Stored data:

-- ==== Sys2Proof/Machine/Emit.lean ====
section
/-! DEFINITION. Scaled narrow outputs: the scale history (spec/03 R79), the predicted scale (R68) and the one re-emission
at a raised scale (R69, R70), shared by the matrix and vector engines. -/

namespace Sys2Proof.Machine

/-- Device offset of scale-history record `slot` (spec/03 Table 3.9, HIST_SLOT). -/
def histAddr (s : State) (slot : Nat) : Nat := lanBase + partBase s 3 * 2 ^ 20 + 32 * slot

/-- The record lies beyond the scale-history partition. -/
def histBad (s : State) (slot : Nat) : Bool := decide (32 * slot + 32 > partSize s 3 * 2 ^ 20)

/-- The largest exponent of a record's bytes; none when its count is 0 (spec/03 R79). -/
def recordMax (d : List Byte) : Option Int :=
  let es := (List.range (min 16 (fieldAt d 16 1))).map fun i => asSigned 8 (fieldAt d i 1)
  match es with
  | [] => none
  | e :: t => some (t.foldl max e)

/-- The largest exponent of a record as committed. -/
def histMax (s : State) (slot : Nat) : Option Int := recordMax (committedBytes s (histAddr s slot) 18)

/-- Cautious mode (spec/09 R241). -/
def cautiousNow (s : State) : Bool := decide (regBits s 0x1000188 4 0 ≠ 0)

/-- The exponent that an op's scaled output predicts from, its own group's entries seen: none selects the two-pass form
(spec/03 R68, R79, spec/08 R208, spec/09 R241). -/
def histFor (s : State) (o : Op) (slot : Nat) : Option Int :=
  if cautiousNow s then none else recordMax (opRec s o (histAddr s slot) 18)

/-- An exponent entered in the record with bytes `d` at `a`: over the next entry, the count up to 16 (spec/03 R79). An
exponent below −128 is entered as −128 (log entry 21). -/
def recordEnter (a : Nat) (d : List Byte) (e : Int) : List (Nat × List Byte) :=
  let next := fieldAt d 17 1 % 16
  [(a + next, leBytes 1 (wrapTo 8 (max (-128) (min 127 e)))),
   (a + 16, leBytes 1 (min 16 (fieldAt d 16 1 + 1)) ++ leBytes 1 ((next + 1) % 16))]

/-- An op's exponent entered in a record: a write of the op, staged where it names a group (spec/08 R208). -/
def histEnter (s : State) (o : Op) (slot : Nat) (e : Int) : Wrote :=
  let a := histAddr s slot
  opWrites s o (recordEnter a (opRec s o a 18) e)

/-- clamp(x, 0, 254). -/
def clampScale (x : Int) : Nat := (max 0 (min 254 x)).toNat

/-- A value times 2^k. -/
def Val.scale (v : Val) (k : Int) : Val :=
  match v with
  | .fin n m e => .fin n m (e + k)
  | v => v

/-- floor_log2 of the largest finite non-zero magnitude. -/
def amaxLog (vs : List Val) : Option Int :=
  vs.foldl (fun (acc : Option Int) v => match v with
    | .fin _ m e => if m = 0 then acc else match acc with
      | some x => some (max x (floorLog2 m e))
      | none => some (floorLog2 m e)
    | _ => acc) none

/-- The scale that no finite entry overflows (spec/03 R68, R69). -/
def raisedScale (code : Nat) (amax : Option Int) : Nat := clampScale (amax.getD (-128) + 128 - mxEmax code)

/-- One emission pass at scale s: each element's code, and its outcome as it reads back. -/
def emitAt (md : NumMode) (code s : Nat) (els : List (Val × Nat)) : List (Nat × Rounded) :=
  els.map fun (v, r) =>
    let (c, x) := convertCode .store md code false r (v.scale (127 - (s : Int)))
    (c, { x with val := x.val.scale ((s : Int) - 127) })

/-- A pass overflows when the store of a finite entry does (spec/03 R69). -/
def passOverflows (els : List (Val × Nat)) (outs : List (Nat × Rounded)) : Bool :=
  (els.zip outs).any fun p => p.1.1.isFin && p.2.2.tally.overflow

/-- What became of a region: its scale, its elements, the tally and saturations of a discarded pass, whether there was
one, and the exponent of its largest finite entry. -/
structure Emitted where
  scale : Nat
  outs : List (Nat × Rounded)
  discard : Tally := {}
  again : Bool := false
  amax : Option Int := none

/-- A region emitted: at the predicted scale and once more when that overflows; measured first when the history is empty
(spec/03 R68, R69). -/
def emitScaled (md : NumMode) (code : Nat) (hist : Option Int) (margin : Nat) (els : List (Val × Nat)) : Emitted :=
  let amax := amaxLog (els.map (·.1))
  let raised := raisedScale code amax
  match hist with
  | none => { scale := raised, outs := emitAt md code raised els, amax := amax }
  | some h =>
    let pred := clampScale (h - mxEmax code + 127 + margin)
    let outs := emitAt md code pred els
    if passOverflows els outs then
      let lost := tallyOf (outs.map (·.2))
      { scale := raised, outs := emitAt md code raised els, discard := { lost with nonfin := 0 }, again := true, amax := amax }
    else { scale := pred, outs := outs, amax := amax }

end Sys2Proof.Machine
end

▶ [Aim of the exercise]:
All records shown above are to be reproduced without any alteration.

▶ [The completed task]:
-- ==== Sys2Proof/Machine/Emit.lean ====
section
/-! DEFINITION. Scaled narrow outputs: the scale history (spec/03 R79), the predicted scale (R68) and the one re-emission
at a raised scale (R69, R70), shared by the matrix and vector engines. -/

namespace Sys2Proof.Machine

/-- Device offset of scale-history record `slot` (spec/03 Table 3.9, HIST_SLOT). -/
def histAddr (s : State) (slot : Nat) : Nat := lanBase + partBase s 3 * 2 ^ 20 + 32 * slot

/-- The record lies beyond the scale-history partition. -/
def histBad (s : State) (slot : Nat) : Bool := decide (32 * slot + 32 > partSize s 3 * 2 ^ 20)

/-- The largest exponent of a record's bytes; none when its count is 0 (spec/03 R79). -/
def recordMax (d : List Byte) : Option Int :=
  let es := (List.range (min 16 (fieldAt d 16 1))).map fun i => asSigned 8 (fieldAt d i 1)
  match es with
  | [] => none
  | e :: t => some (t.foldl max e)

/-- The largest exponent of a record as committed. -/
def histMax (s : State) (slot : Nat) : Option Int := recordMax (committedBytes s (histAddr s slot) 18)

/-- Cautious mode (spec/09 R241). -/
def cautiousNow (s : State) : Bool := decide (regBits s 0x1000188 4 0 ≠ 0)

/-- The exponent that an op's scaled output predicts from, its own group's entries seen: none selects the two-pass form
(spec/03 R68, R79, spec/08 R208, spec/09 R241). -/
def histFor (s : State) (o : Op) (slot : Nat) : Option Int :=
  if cautiousNow s then none else recordMax (opRec s o (histAddr s slot) 18)

/-- An exponent entered in the record with bytes `d` at `a`: over the next entry, the count up to 16 (spec/03 R79). An
exponent below −128 is entered as −128 (log entry 21). -/
def recordEnter (a : Nat) (d : List Byte) (e : Int) : List (Nat × List Byte) :=
  let next := fieldAt d 17 1 % 16
  [(a + next, leBytes 1 (wrapTo 8 (max (-128) (min 127 e)))),
   (a + 16, leBytes 1 (min 16 (fieldAt d 16 1 + 1)) ++ leBytes 1 ((next + 1) % 16))]

/-- An op's exponent entered in a record: a write of the op, staged where it names a group (spec/08 R208). -/
def histEnter (s : State) (o : Op) (slot : Nat) (e : Int) : Wrote :=
  let a := histAddr s slot
  opWrites s o (recordEnter a (opRec s o a 18) e)

/-- clamp(x, 0, 254). -/
def clampScale (x : Int) : Nat := (max 0 (min 254 x)).toNat

/-- A value times 2^k. -/
def Val.scale (v : Val) (k : Int) : Val :=
  match v with
  | .fin n m e => .fin n m (e + k)
  | v => v

/-- floor_log2 of the largest finite non-zero magnitude. -/
def amaxLog (vs : List Val) : Option Int :=
  vs.foldl (fun (acc : Option Int) v => match v with
    | .fin _ m e => if m = 0 then acc else match acc with
      | some x => some (max x (floorLog2 m e))
      | none => some (floorLog2 m e)
    | _ => acc) none

/-- The scale that no finite entry overflows (spec/03 R68, R69). -/
def raisedScale (code : Nat) (amax : Option Int) : Nat := clampScale (amax.getD (-128) + 128 - mxEmax code)

/-- One emission pass at scale s: each element's code, and its outcome as it reads back. -/
def emitAt (md : NumMode) (code s : Nat) (els : List (Val × Nat)) : List (Nat × Rounded) :=
  els.map fun (v, r) =>
    let (c, x) := convertCode .store md code false r (v.scale (127 - (s : Int)))
    (c, { x with val := x.val.scale ((s : Int) - 127) })

/-- A pass overflows when the store of a finite entry does (spec/03 R69). -/
def passOverflows (els : List (Val × Nat)) (outs : List (Nat × Rounded)) : Bool :=
  (els.zip outs).any fun p => p.1.1.isFin && p.2.2.tally.overflow

/-- What became of a region: its scale, its elements, the tally and saturations of a discarded pass, whether there was
one, and the exponent of its largest finite entry. -/
structure Emitted where
  scale : Nat
  outs : List (Nat × Rounded)
  discard : Tally := {}
  again : Bool := false
  amax : Option Int := none

/-- A region emitted: at the predicted scale and once more when that overflows; measured first when the history is empty
(spec/03 R68, R69). -/
def emitScaled (md : NumMode) (code : Nat) (hist : Option Int) (margin : Nat) (els : List (Val × Nat)) : Emitted :=
  let amax := amaxLog (els.map (·.1))
  let raised := raisedScale code amax
  match hist with
  | none => { scale := raised, outs := emitAt md code raised els, amax := amax }
  | some h =>
    let pred := clampScale (h - mxEmax code + 127 + margin)
    let outs := emitAt md code pred els
    if passOverflows els outs then
      let lost := tallyOf (outs.map (·.2))
      { scale := raised, outs := emitAt md code raised els, discard := { lost with nonfin := 0 }, again := true, amax := amax }
    else { scale := pred, outs := outs, amax := amax }

end Sys2Proof.Machine
end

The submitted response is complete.